-- Work item --
Send back every record word for word, with nothing missing.

[Dataset entries]
Start of Block

/-- ACK_CREDIT; the answer of a system reset that has waited for credit may leave with it (R319). -/
def execAckCredit (port ackSeq : Nat) (freed : List Nat) (s : State) : Host.Outcome State Fault Refusal :=
  perform (.ackCredit port ackSeq freed) (if s.linkRuns port then ((s.heard port).onAckCredit port ackSeq freed).resetIfSent else s)

/-- NAK. -/
def execNak (port expected : Nat) (s : State) : Host.Outcome State Fault Refusal :=
  perform (.nak port expected) (if s.linkRuns port then (s.heard port).onNak port expected else s)

/-- KEEPALIVE. -/
def execKeepalive (port : Nat) (s : State) : Host.Outcome State Fault Refusal :=
  perform (.keepalive port) (if s.linkRuns port then s.heard port else s)

/-- IDENT. -/
def execIdent (port part : Nat) (content : List Byte) (s : State) : Host.Outcome State Fault Refusal :=
  perform (.ident port part content) (if s.linkRuns port then (s.heard port).onIdent port part content else s)

/-- WIDTH. -/
def execWidth (port code : Nat) (s : State) : Host.Outcome State Fault Refusal :=
  perform (.width port code) (if s.linkRuns port then (s.heard port).onWidth port code else s)

/-- CHART. -/
def execChart (port part state node systemId : Nat) (digest : List Byte) (s : State) : Host.Outcome State Fault Refusal :=
  perform (.chart port part state node systemId digest)
    (if s.linkRuns port then (s.heard port).onChart port part state node systemId digest else s)

/-! ### Meanings: timers of a link -/

/-- Whether a time is due. -/
def State.due (s : State) (time : Nat) : Bool := decide (time ≤ s.now)

/-- NAK_REPEAT: the NAK is sent again, at most once per 1 µs (R274). -/
def execNakRepeat (port : Nat) (s : State) : Host.Outcome State Fault Refusal :=
  perform (.nakRepeat port)
    (match (s.port port).nakAt with
      | some t => if s.linkRuns port && s.due (t + 100) then s.sendNak port else s
      | none => s)

/-- ACK_TIMER: an ACK_CREDIT at least every 100 ns (R274). -/
def execAckTimer (port : Nat) (s : State) : Host.Outcome State Fault Refusal :=
  perform (.ackTimer port)
    (if s.linkRuns port && s.due ((s.port port).lastAckAt + 10) then s.sendAck port else s)

/-- ACK_PROGRESS_TIMEOUT: 100 µs without ack progress while flits are outstanding (R274). -/
def execAckProgressTimeout (port : Nat) (s : State) : Host.Outcome State Fault Refusal :=
  perform (.ackProgressTimeout port)
    (let x := s.port port
     if s.linkRuns port && !x.replay.isEmpty && s.due (x.lastProgressAt + 10000) then s.linkDown port 9 else s)

/-- CHART_RESEND: both parts again every 100 µs while the link is not UP (R296). -/
def execChartResend (port : Nat) (s : State) : Host.Outcome State Fault Refusal :=
  perform (.chartResend port)
    (let x := s.port port
     if s.linkRuns port && x.identified && !decide (s.portState port = psUP) && s.due (x.chartSentAt + 10000) then
       s.sendChart port
     else s)

/-- When the packet-gap timer of an open packet expires, in steps of 1 µs (R292). -/
def State.gapDue (s : State) (o : OpenPacket) : Nat := roundUp (o.lastAt + s.reg Reg.FAB_CFG_gap_us * 100) 100

/-- PACKET_GAP_TIMEOUT. -/
def execPacketGapTimeout (port vc : Nat) (s : State) : Host.Outcome State Fault Refusal :=
  perform (.packetGapTimeout port vc)
    (match (s.port port).open_.find? (fun o => decide (o.vc = vc)) with
      | some o => if s.due (s.gapDue o) then s.truncatePacket port o else s
      | none => s)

End of Block

-- Worked solution --
/-- ACK_CREDIT; the answer of a system reset that has waited for credit may leave with it (R319). -/
def execAckCredit (port ackSeq : Nat) (freed : List Nat) (s : State) : Host.Outcome State Fault Refusal :=
  perform (.ackCredit port ackSeq freed) (if s.linkRuns port then ((s.heard port).onAckCredit port ackSeq freed).resetIfSent else s)

/-- NAK. -/
def execNak (port expected : Nat) (s : State) : Host.Outcome State Fault Refusal :=
  perform (.nak port expected) (if s.linkRuns port then (s.heard port).onNak port expected else s)

/-- KEEPALIVE. -/
def execKeepalive (port : Nat) (s : State) : Host.Outcome State Fault Refusal :=
  perform (.keepalive port) (if s.linkRuns port then s.heard port else s)

/-- IDENT. -/
def execIdent (port part : Nat) (content : List Byte) (s : State) : Host.Outcome State Fault Refusal :=
  perform (.ident port part content) (if s.linkRuns port then (s.heard port).onIdent port part content else s)

/-- WIDTH. -/
def execWidth (port code : Nat) (s : State) : Host.Outcome State Fault Refusal :=
  perform (.width port code) (if s.linkRuns port then (s.heard port).onWidth port code else s)

/-- CHART. -/
def execChart (port part state node systemId : Nat) (digest : List Byte) (s : State) : Host.Outcome State Fault Refusal :=
  perform (.chart port part state node systemId digest)
    (if s.linkRuns port then (s.heard port).onChart port part state node systemId digest else s)

/-! ### Meanings: timers of a link -/

/-- Whether a time is due. -/
def State.due (s : State) (time : Nat) : Bool := decide (time ≤ s.now)

/-- NAK_REPEAT: the NAK is sent again, at most once per 1 µs (R274). -/
def execNakRepeat (port : Nat) (s : State) : Host.Outcome State Fault Refusal :=
  perform (.nakRepeat port)
    (match (s.port port).nakAt with
      | some t => if s.linkRuns port && s.due (t + 100) then s.sendNak port else s
      | none => s)

/-- ACK_TIMER: an ACK_CREDIT at least every 100 ns (R274). -/
def execAckTimer (port : Nat) (s : State) : Host.Outcome State Fault Refusal :=
  perform (.ackTimer port)
    (if s.linkRuns port && s.due ((s.port port).lastAckAt + 10) then s.sendAck port else s)

/-- ACK_PROGRESS_TIMEOUT: 100 µs without ack progress while flits are outstanding (R274). -/
def execAckProgressTimeout (port : Nat) (s : State) : Host.Outcome State Fault Refusal :=
  perform (.ackProgressTimeout port)
    (let x := s.port port
     if s.linkRuns port && !x.replay.isEmpty && s.due (x.lastProgressAt + 10000) then s.linkDown port 9 else s)

/-- CHART_RESEND: both parts again every 100 µs while the link is not UP (R296). -/
def execChartResend (port : Nat) (s : State) : Host.Outcome State Fault Refusal :=
  perform (.chartResend port)
    (let x := s.port port
     if s.linkRuns port && x.identified && !decide (s.portState port = psUP) && s.due (x.chartSentAt + 10000) then
       s.sendChart port
     else s)

/-- When the packet-gap timer of an open packet expires, in steps of 1 µs (R292). -/
def State.gapDue (s : State) (o : OpenPacket) : Nat := roundUp (o.lastAt + s.reg Reg.FAB_CFG_gap_us * 100) 100

/-- PACKET_GAP_TIMEOUT. -/
def execPacketGapTimeout (port vc : Nat) (s : State) : Host.Outcome State Fault Refusal :=
  perform (.packetGapTimeout port vc)
    (match (s.port port).open_.find? (fun o => decide (o.vc = vc)) with
      | some o => if s.due (s.gapDue o) then s.truncatePacket port o else s
      | none => s)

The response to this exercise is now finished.